WHAT THE TASK ASKS -> Every line of the records below from the line with "intro n u hu; cases n with" up to and including the line with "(R372, R375). -/" must be reproduced exactly, and no line outside that range.

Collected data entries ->
______

-- ==== Sys2Proof/Laws/EffectsHost.lean ====
section
/-! SUPPORT. What the shared operations and the single commands do to the fields that the statements speak of: push slots, rings, arrival, dispatch and completion. -/

set_option maxRecDepth 10000
set_option linter.unusedVariables false
set_option linter.unusedSimpArgs false

namespace Sys2Proof.Machine

open Sys2Proof

theorem updAt_get {α : Type} (l : List α) (i j : Nat) (f : α → α) : (updAt l i f)[j]? = if j = i then (l[j]?).map f else l[j]? := by
  simp only [updAt, List.getElem?_mapIdx]
  by_cases h : j = i
  · subst h; rw [if_pos rfl]; cases l[j]? <;> simp
  · rw [if_neg h]; cases l[j]? <;> simp [h]

/-- What serving the front end leaves of a paddock (R377 to R379). -/
def State.frontKeeps (s t : State) : Prop :=
  ∀ p q, s.pad? p = some q → ∃ a r sl, t.pad? p = some { q with accepted := a, ring := r, slots := sl } ∧
    ∀ (i : Nat) x, q.ring[i]? = some x → ∃ y, r[i]? = some y ∧ y.error = x.error

/-- What the fetch engine leaves of a paddock (R378, R379). -/
def State.fetchKeeps (s t : State) : Prop :=
  ∀ p q, s.pad? p = some q → ∃ r', t.pad? p = some { q with ring := r' } ∧
    ∀ (i : Nat) x, q.ring[i]? = some x → ∃ h f, r'[i]? = some { x with sqHead := h, fetched := f }

theorem State.frontKeeps.refl (s : State) : s.frontKeeps s := fun p q h => ⟨q.accepted, q.ring, q.slots, h, fun i x hx => ⟨x, hx, rfl⟩⟩
theorem State.frontKeeps.trans {s m u : State} (a : s.frontKeeps m) (b : m.frontKeeps u) : s.frontKeeps u := by
  intro p q h
  obtain ⟨_, _, _, e, k⟩ := a p q h
  obtain ⟨x, y, z, e', k'⟩ := b p _ e
  refine ⟨x, y, z, e', fun i w hw => ?_⟩
  obtain ⟨w1, c1, c2⟩ := k i w hw
  obtain ⟨w2, c3, c4⟩ := k' i w1 c1
  exact ⟨w2, c3, c4.trans c2⟩
theorem State.fetchKeeps.refl (s : State) : s.fetchKeeps s := fun p q h => ⟨q.ring, h, fun i x hx => ⟨x.sqHead, x.fetched, hx⟩⟩
theorem State.fetchKeeps.trans {s m u : State} (a : s.fetchKeeps m) (b : m.fetchKeeps u) : s.fetchKeeps u := by
  intro p q h
  obtain ⟨r, e, k⟩ := a p q h
  obtain ⟨r', e', k'⟩ := b p _ e
  refine ⟨r', e', fun i x hx => ?_⟩
  obtain ⟨c, d, f⟩ := k i x hx
  obtain ⟨c', d', f'⟩ := k' i _ f
  exact ⟨c', d', f'⟩
theorem State.fetchKeeps.front {s t : State} (h : s.fetchKeeps t) : s.frontKeeps t := by
  intro p q e
  obtain ⟨r, e', k⟩ := h p q e
  refine ⟨q.accepted, r, q.slots, e', fun i x hx => ?_⟩
  obtain ⟨c, d, f⟩ := k i x hx
  exact ⟨_, f, rfl⟩
theorem State.frontKeeps_of_pads {s t : State} (h : t.pads = s.pads) : s.frontKeeps t := by
  intro p q e
  refine ⟨q.accepted, q.ring, q.slots, ?_, fun i x hx => ⟨x, hx, rfl⟩⟩
  unfold State.pad? at e ⊢; rw [h]; exact e
theorem State.fetchKeeps_of_pads {s t : State} (h : t.pads = s.pads) : s.fetchKeeps t := by
  intro p q e
  refine ⟨q.ring, ?_, fun i x hx => ⟨x.sqHead, x.fetched, hx⟩⟩
  unfold State.pad? at e ⊢; rw [h]; exact e

theorem State.fetchRing_rings (s : State) (p r : Nat) : s.fetchKeeps (s.fetchRing p r) := by
  unfold State.fetchRing
  split
  · exact .refl s
  · rename_i q0 hq0
    extract_lets x d avail n tag s1 s2
    split
    · exact .refl s
    · rename_i hc
      have h2 : (s2.modPci (fun c => { c with nextTag := tag + 1, reads := c.reads ++ [⟨tag, p, .fetch r n, s2.now⟩] })).pads = s2.pads := rfl
      refine State.fetchKeeps.trans ?_ (State.fetchKeeps_of_pads h2)
      intro k q hk
      have hp : s.pad? p = some q0 := by
        unfold State.openPad at hq0; split at hq0
        · rw [Option.filter_eq_some_iff] at hq0; exact hq0.1
        · cases hq0
      have e : s2.pad? k = if k = p then (s.pad? k).map (fun q => { q with ring := updAt q.ring r (fun x => ({ x with sqHead := (x.sqHead + n) % d, fetched := x.fetched + n } : Ring).idleOff) }) else s.pad? k :=
        State.modPad_pad s1 p _ (fun q => by rfl) k
      by_cases hkp : k = p
      · subst hkp
        rw [if_pos rfl, hk, Option.map_some] at e
        rw [hp] at hk; cases hk
        refine ⟨_, e, fun i y hy => ?_⟩
        rw [updAt_get]
        by_cases hi : i = r
        · subst hi
          rw [if_pos rfl, hy, Option.map_some]
          have hx : x = y := by show q0.ring.getD i ringReset = y; rw [List.getD_eq_getElem?_getD, hy]; rfl
          refine ⟨(y.sqHead + n) % d, y.fetched + n, ?_⟩
          have hen : y.enable = true := by
            rw [← hx]; cases he : x.enable
            · exact absurd (Or.inr (Or.inl (by rw [he]; rfl))) hc
            · rfl
          unfold Ring.idleOff
          rw [if_neg (by intro q; simp [hen] at q)]
        · rw [if_neg hi, hy]; exact ⟨_, _, rfl⟩
      · rw [if_neg hkp, hk] at e
        exact ⟨q.ring, e, fun i y hy => ⟨_, _, hy⟩⟩

theorem State.fetchAll_rings (s : State) : s.fetchKeeps s.fetchAll := by
  unfold State.fetchAll
  extract_lets l
  generalize l.filter _ ++ l.filter _ = r
  induction r generalizing s with
  | nil => exact .refl s
  | cons k r ih => rw [List.foldl_cons]; exact (State.fetchRing_rings s _ _).trans (ih _)

theorem State.modPad_front (s : State) (p : Nat) (f : Pad → Pad) (hf : ∀ q, ∃ a r sl, f q = { q with accepted := a, ring := r, slots := sl } ∧
    ∀ (i : Nat) x, q.ring[i]? = some x → ∃ y, r[i]? = some y ∧ y.error = x.error) :
    s.frontKeeps (s.modPad p f) := by
  intro k q hk
  have hn : ∀ q, (f q).num = q.num := by intro q; obtain ⟨a, r, sl, e, -⟩ := hf q; rw [e]
  rw [State.modPad_pad s p f hn, hk]
  split
  · obtain ⟨a, r, sl, e, k⟩ := hf q; exact ⟨a, r, sl, by rw [Option.map_some, e], k⟩
  · exact ⟨_, _, _, rfl, fun i x hx => ⟨x, hx, rfl⟩⟩

/-- The reads of a job's source leave paddocks, jobs and the front end alone (R253, R379). -/
theorem State.sourceReads_same (l : List (Nat × Nat)) (p id : Nat) (u : State) : ∀ t, t = l.foldl (fun s x =>
      let tag := s.pci.nextTag
      (s.emit (.dmaRead p tag x.1 x.2)).modPci (fun c => { c with
        nextTag := tag + 1, reads := c.reads ++ [{ tag := tag, pad := p, what := .source id, at_ := s.now }] })) u →
    t.pads = u.pads ∧ t.jobs = u.jobs ∧ t.nextJob = u.nextJob ∧ t.pci.front = u.pci.front := by
  induction l generalizing u with
  | nil => intro t e; rw [e]; exact ⟨rfl, rfl, rfl, rfl⟩
  | cons x l ih =>
    intro t e
    rw [List.foldl_cons] at e
    obtain ⟨a, b, c, d⟩ := ih _ t e
    exact ⟨a, b, c, d⟩

theorem State.acceptOne_front (s : State) (f : FrontDesc) : s.frontKeeps (s.acceptOne f) := by
  unfold State.acceptOne
  split
  · exact .refl s
  · extract_lets id d pushed j1 j2 count s1 s2 lost e s3 j3 s4 addr expect parts
    have k : s.frontKeeps s3 := by
      refine State.frontKeeps.trans (m := s1) (State.frontKeeps_of_pads rfl) (State.frontKeeps.trans (m := s2) ?_ (State.frontKeeps_of_pads rfl))
      exact State.modPad_front s1 _ _ (fun q => ⟨_, _, _, rfl, fun i x hx => by
        rw [updAt_get, hx]; split <;> exact ⟨_, rfl, rfl⟩⟩)
    have ej : ∀ i a b, s3.frontKeeps (s3.endJob i a b) := fun i a b =>
      State.frontKeeps_of_pads (State.endJob_only s3 i a b (List.Subset.refl _) (State.only_refl _ s3) .pads (by decide))
    repeat' split
    all_goals first
      | exact k.trans (ej _ _ _)
      | exact k.trans (State.frontKeeps_of_pads rfl)
      | exact k.trans (State.frontKeeps_of_pads (State.sourceReads_same parts f.pad id s4 _ rfl).1)

theorem State.serveFront_front (s : State) : s.frontKeeps s.serveFront := by
  have h : ∀ n (u : State), u.frontKeeps (u.acceptSome n) := by
    intro n
    induction n with
    | zero => intro u; exact .refl u
    | succ n ih =>
      intro u
      unfold State.acceptSome
      split
      · split
        · exact .refl u
        · rename_i f r _
          exact State.frontKeeps.trans (State.frontKeeps.trans (State.frontKeeps_of_pads
            (t := u.modPci (fun p => { p with front := r, accepted := p.accepted + 1 })) rfl) (State.acceptOne_front _ f)) (ih _)
      · exact .refl u
  exact (h 8 s).trans (State.fetchAll_rings _).front

theorem State.holdsJob_of_jobs {s t : State} {i p o g : Nat} (h : s.holdsJob i p o g) (e : t.jobs = s.jobs) : t.holdsJob i p o g := by
  unfold State.holdsJob; rw [e]; exact h

theorem State.modJob_holds {s : State} {i p o g : Nat} (k : Nat) (f : Job → Job)
    (hf : ∀ j, (f j).id = j.id ∧ (f j).src = j.src ∧ (f j).pad = j.pad ∧ (f j).op = j.op ∧ (f j).tag = j.tag)
    (h : s.holdsJob i p o g) : (s.modJob k f).holdsJob i p o g := by
  obtain ⟨j, hj, a1, a2, a3, a4, a5⟩ := h
  refine ⟨if j.id == k then f j else j, List.mem_map.2 ⟨j, hj, rfl⟩, ?_⟩
  split
  · obtain ⟨b1, b2, b3, b4, b5⟩ := hf j
    exact ⟨b1.trans a1, b2.trans a2, b3.trans a3, b4.trans a4, b5.trans a5⟩
  · exact ⟨a1, a2, a3, a4, a5⟩

theorem State.batchCheck_holds {s : State} {i p o g : Nat} (k a : Nat) (h : s.holdsJob i p o g) : (s.batchCheck k a).holdsJob i p o g := by
  unfold State.batchCheck
  have hw : ∀ w : State, w.jobs = s.jobs.filter (fun j => !(j.src == .part k && j.lane.isNone && !j.settled)) → w.holdsJob i p o g := by
    intro w e
    obtain ⟨j, hj, a1, a2, a3, a4, a5⟩ := h
    refine ⟨j, ?_, a1, a2, a3, a4, a5⟩
    rw [e]
    refine List.mem_filter.2 ⟨hj, ?_⟩
    rw [a2]
    rfl
  split
  · exact h
  · dsimp only
    split
    · split
      · exact State.modJob_holds _ _ (fun j => ⟨rfl, rfl, rfl, rfl, rfl⟩) (hw _ rfl)
      · exact hw _ rfl
    · split
      · exact State.modJob_holds _ _ (fun j => ⟨rfl, rfl, rfl, rfl, rfl⟩) h
      · exact h

theorem State.endJob_holds {s : State} {i p o g : Nat} (k a b : Nat) (h : s.holdsJob i p o g) : (s.endJob k a b).holdsJob i p o g := by
  unfold State.endJob
  split
  · exact h
  · extract_lets u v
    have hu : u.holdsJob i p o g := by
      unfold u; split
      · exact State.holdsJob_of_jobs h rfl
      · exact h
    have hv : v.holdsJob i p o g := State.modJob_holds _ _ (fun j => ⟨rfl, rfl, rfl, rfl, rfl⟩) hu
    split
    · exact State.batchCheck_holds _ _ (State.modJob_holds _ _ (fun j => by split <;> exact ⟨rfl, rfl, rfl, rfl, rfl⟩) hv)
    · exact hv

theorem State.shape_frame (s : State) (j : Job) : (s.shape j).id = j.id ∧ (s.shape j).src = j.src ∧ (s.shape j).pad = j.pad ∧
    (s.shape j).op = j.op ∧ (s.shape j).tag = j.tag := by
  unfold State.shape
  extract_lets one a pk t
  repeat' first | exact ⟨rfl, rfl, rfl, rfl, rfl⟩ | split

/-- A descriptor leaves the front end as a job (R44, R379). -/
theorem State.acceptOne_job (s : State) (f : FrontDesc) (q : Pad) (h : s.pad? f.pad = some q) :
    (s.acceptOne f).holdsJob s.nextJob f.pad (u8 f.data 0) (uLE f.data 2 2) ∧ (s.acceptOne f).pci.front = s.pci.front ∧
    s.nextJob < (s.acceptOne f).nextJob := by
  unfold State.acceptOne
  split
  · rename_i q'; rw [h] at q'; cases q'
  rename_i q hq
  extract_lets id d pushed j1 j2 count s1 s2 lost e s3 j3 s4 addr expect parts
  have hf : j2.id = id ∧ j2.src = .paddock ∧ j2.pad = f.pad ∧ j2.op = u8 f.data 0 ∧ j2.tag = uLE f.data 2 2 := by
    unfold j2; split <;> exact ⟨rfl, rfl, rfl, rfl, rfl⟩
  have k : s3.holdsJob id f.pad (u8 f.data 0) (uLE f.data 2 2) :=
    ⟨j2, List.mem_append_right _ (List.mem_singleton.2 rfl), hf⟩
  have hn : s.nextJob < s3.nextJob := by show s.nextJob < s.nextJob + 1 + count; omega
  have k4 : s4.holdsJob id f.pad (u8 f.data 0) (uLE f.data 2 2) := by
    refine ⟨j3, ?_, ?_⟩
    · refine List.mem_map.2 ⟨j2, List.mem_append_right _ (List.mem_singleton.2 rfl), ?_⟩
      rw [if_pos (by rw [hf.1]; exact beq_self_eq_true id)]
    · obtain ⟨b1, b2, b3, b4, b5⟩ := State.shape_frame s3 j2
      exact ⟨b1.trans hf.1, b2.trans hf.2.1, b3.trans hf.2.2.1, b4.trans hf.2.2.2.1, b5.trans hf.2.2.2.2⟩
  have ej : ∀ a b, (s3.endJob id a b).pci.front = s.pci.front ∧ s.nextJob < (s3.endJob id a b).nextJob := by
    intro a b
    have o := State.endJob_only s3 id a b (List.Subset.refl _) (State.only_refl _ s3)
    exact ⟨congrArg Pci.front (o .pci (by decide) : _ = s3.pci), by rw [(o .nextJob (by decide) : _ = s3.nextJob)]; exact hn⟩
  repeat' split
  all_goals first
    | exact ⟨State.endJob_holds _ _ _ k, ej _ _⟩
    | exact ⟨State.modJob_holds _ _ (fun j => ⟨rfl, rfl, rfl, rfl, rfl⟩) k4, rfl, hn⟩
    | exact ⟨State.holdsJob_of_jobs k4 (State.sourceReads_same parts f.pad id s4 _ rfl).2.1,
        (State.sourceReads_same parts f.pad id s4 _ rfl).2.2.2,
        Nat.lt_of_lt_of_eq hn (State.sourceReads_same parts f.pad id s4 _ rfl).2.2.1.symm⟩

/-- The only descriptor at the front end is accepted in its frame while fewer than 8 have been (R379). -/
theorem State.serveFront_job (s : State) (f : FrontDesc) (q : Pad) (h1 : s.pci.accepted < 8) (h2 : s.pci.front = [f])
    (h : s.pad? f.pad = some q) : s.serveFront.holdsJob s.nextJob f.pad (u8 f.data 0) (uLE f.data 2 2) := by
  obtain ⟨k1, k2, k3⟩ := State.acceptOne_job (s.modPci (fun p => { p with front := [], accepted := p.accepted + 1 })) f q h
  have e : s.acceptFront = (s.modPci (fun p => { p with front := [], accepted := p.accepted + 1 })).acceptOne f := by
    unfold State.acceptFront
    rw [show (8 : Nat) = 7 + 1 from rfl]
    unfold State.acceptSome
    rw [if_pos h1, h2]
    dsimp only
    have : ∀ (n : Nat) (u : State), u.pci.front = [] → u.acceptSome n = u := by
      intro n u hu; cases n with
      | zero => rfl
      | succ n => unfold State.acceptSome; rw [hu]; split <;> rfl
    exact this 7 _ k2
  unfold State.serveFront
  rw [e]
  exact State.holdsJob_of_jobs k1 (State.fetchAll_only _ (List.Subset.refl _) (State.only_refl _ _) .jobs (by decide))
theorem State.openPad_facts {s : State} {p : Nat} {q : Pad} (h : s.openPad p = some q) :
    s.pwr.link = true ∧ s.pad? p = some q ∧ q.st = .enabled := by
  unfold State.openPad at h
  split at h
  · rename_i hl
    rw [Option.filter_eq_some_iff] at h
    exact ⟨hl, h.1, by simpa using h.2⟩
  · cases h

/-- A paddock whose push has been refused (R372, R375). -/
def Pad.refusing (q : Pad) (slot tag ring code : Nat) : Pad := { q with
    refTag := tag, refRing := ring, refSlot := slot, refCode := code, refCount := min 0xFFFF (q.refCount + 1),
    queueFull := if code = stQueueFull then q.queueFull + 1 else q.queueFull,
    pushFaults := if code = stQueueFull then q.pushFaults else q.pushFaults + 1,
    atn := setBit q.atn 4, atnNew := setBit q.atnNew 4 }

theorem State.refusePush_pad (s : State) (p slot tag ring code : Nat) (q : Pad) (h : s.pad? p = some q) :
    ∃ q', (s.refusePush p slot tag ring code).pad? p = some q' ∧ q.refused q' code ∧ q'.slots = q.slots ∧
      (code = stQueueFull → q'.queueFull = q.queueFull + 1) ∧ (code ≠ stQueueFull → q'.pushFaults = q.pushFaults + 1) := by
  have e := State.modPad_pad s p (fun q => q.refusing slot tag ring code) (fun q => by rfl) p
  rw [if_pos rfl, h, Option.map_some] at e
  have e1 : (s.refusePush p slot tag ring code).pad? p = some (q.refusing slot tag ring code) := by
    refine Eq.trans ?_ e
    unfold State.refusePush Pad.refusing
    dsimp only
    split <;> rfl
  refine ⟨_, e1, ⟨rfl, rfl, ?_⟩, rfl, fun c => if_pos c, fun c => if_neg c⟩
  show (setBit q.atn 4).getLsbD 4 = true
  unfold setBit
  simp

______

SOLUTION FOR THIS EXERCISE ->
      intro n u hu; cases n with
      | zero => rfl
      | succ n => unfold State.acceptSome; rw [hu]; split <;> rfl
    exact this 7 _ k2
  unfold State.serveFront
  rw [e]
  exact State.holdsJob_of_jobs k1 (State.fetchAll_only _ (List.Subset.refl _) (State.only_refl _ _) .jobs (by decide))
theorem State.openPad_facts {s : State} {p : Nat} {q : Pad} (h : s.openPad p = some q) :
    s.pwr.link = true ∧ s.pad? p = some q ∧ q.st = .enabled := by
  unfold State.openPad at h
  split at h
  · rename_i hl
    rw [Option.filter_eq_some_iff] at h
    exact ⟨hl, h.1, by simpa using h.2⟩
  · cases h

/-- A paddock whose push has been refused (R372, R375). -/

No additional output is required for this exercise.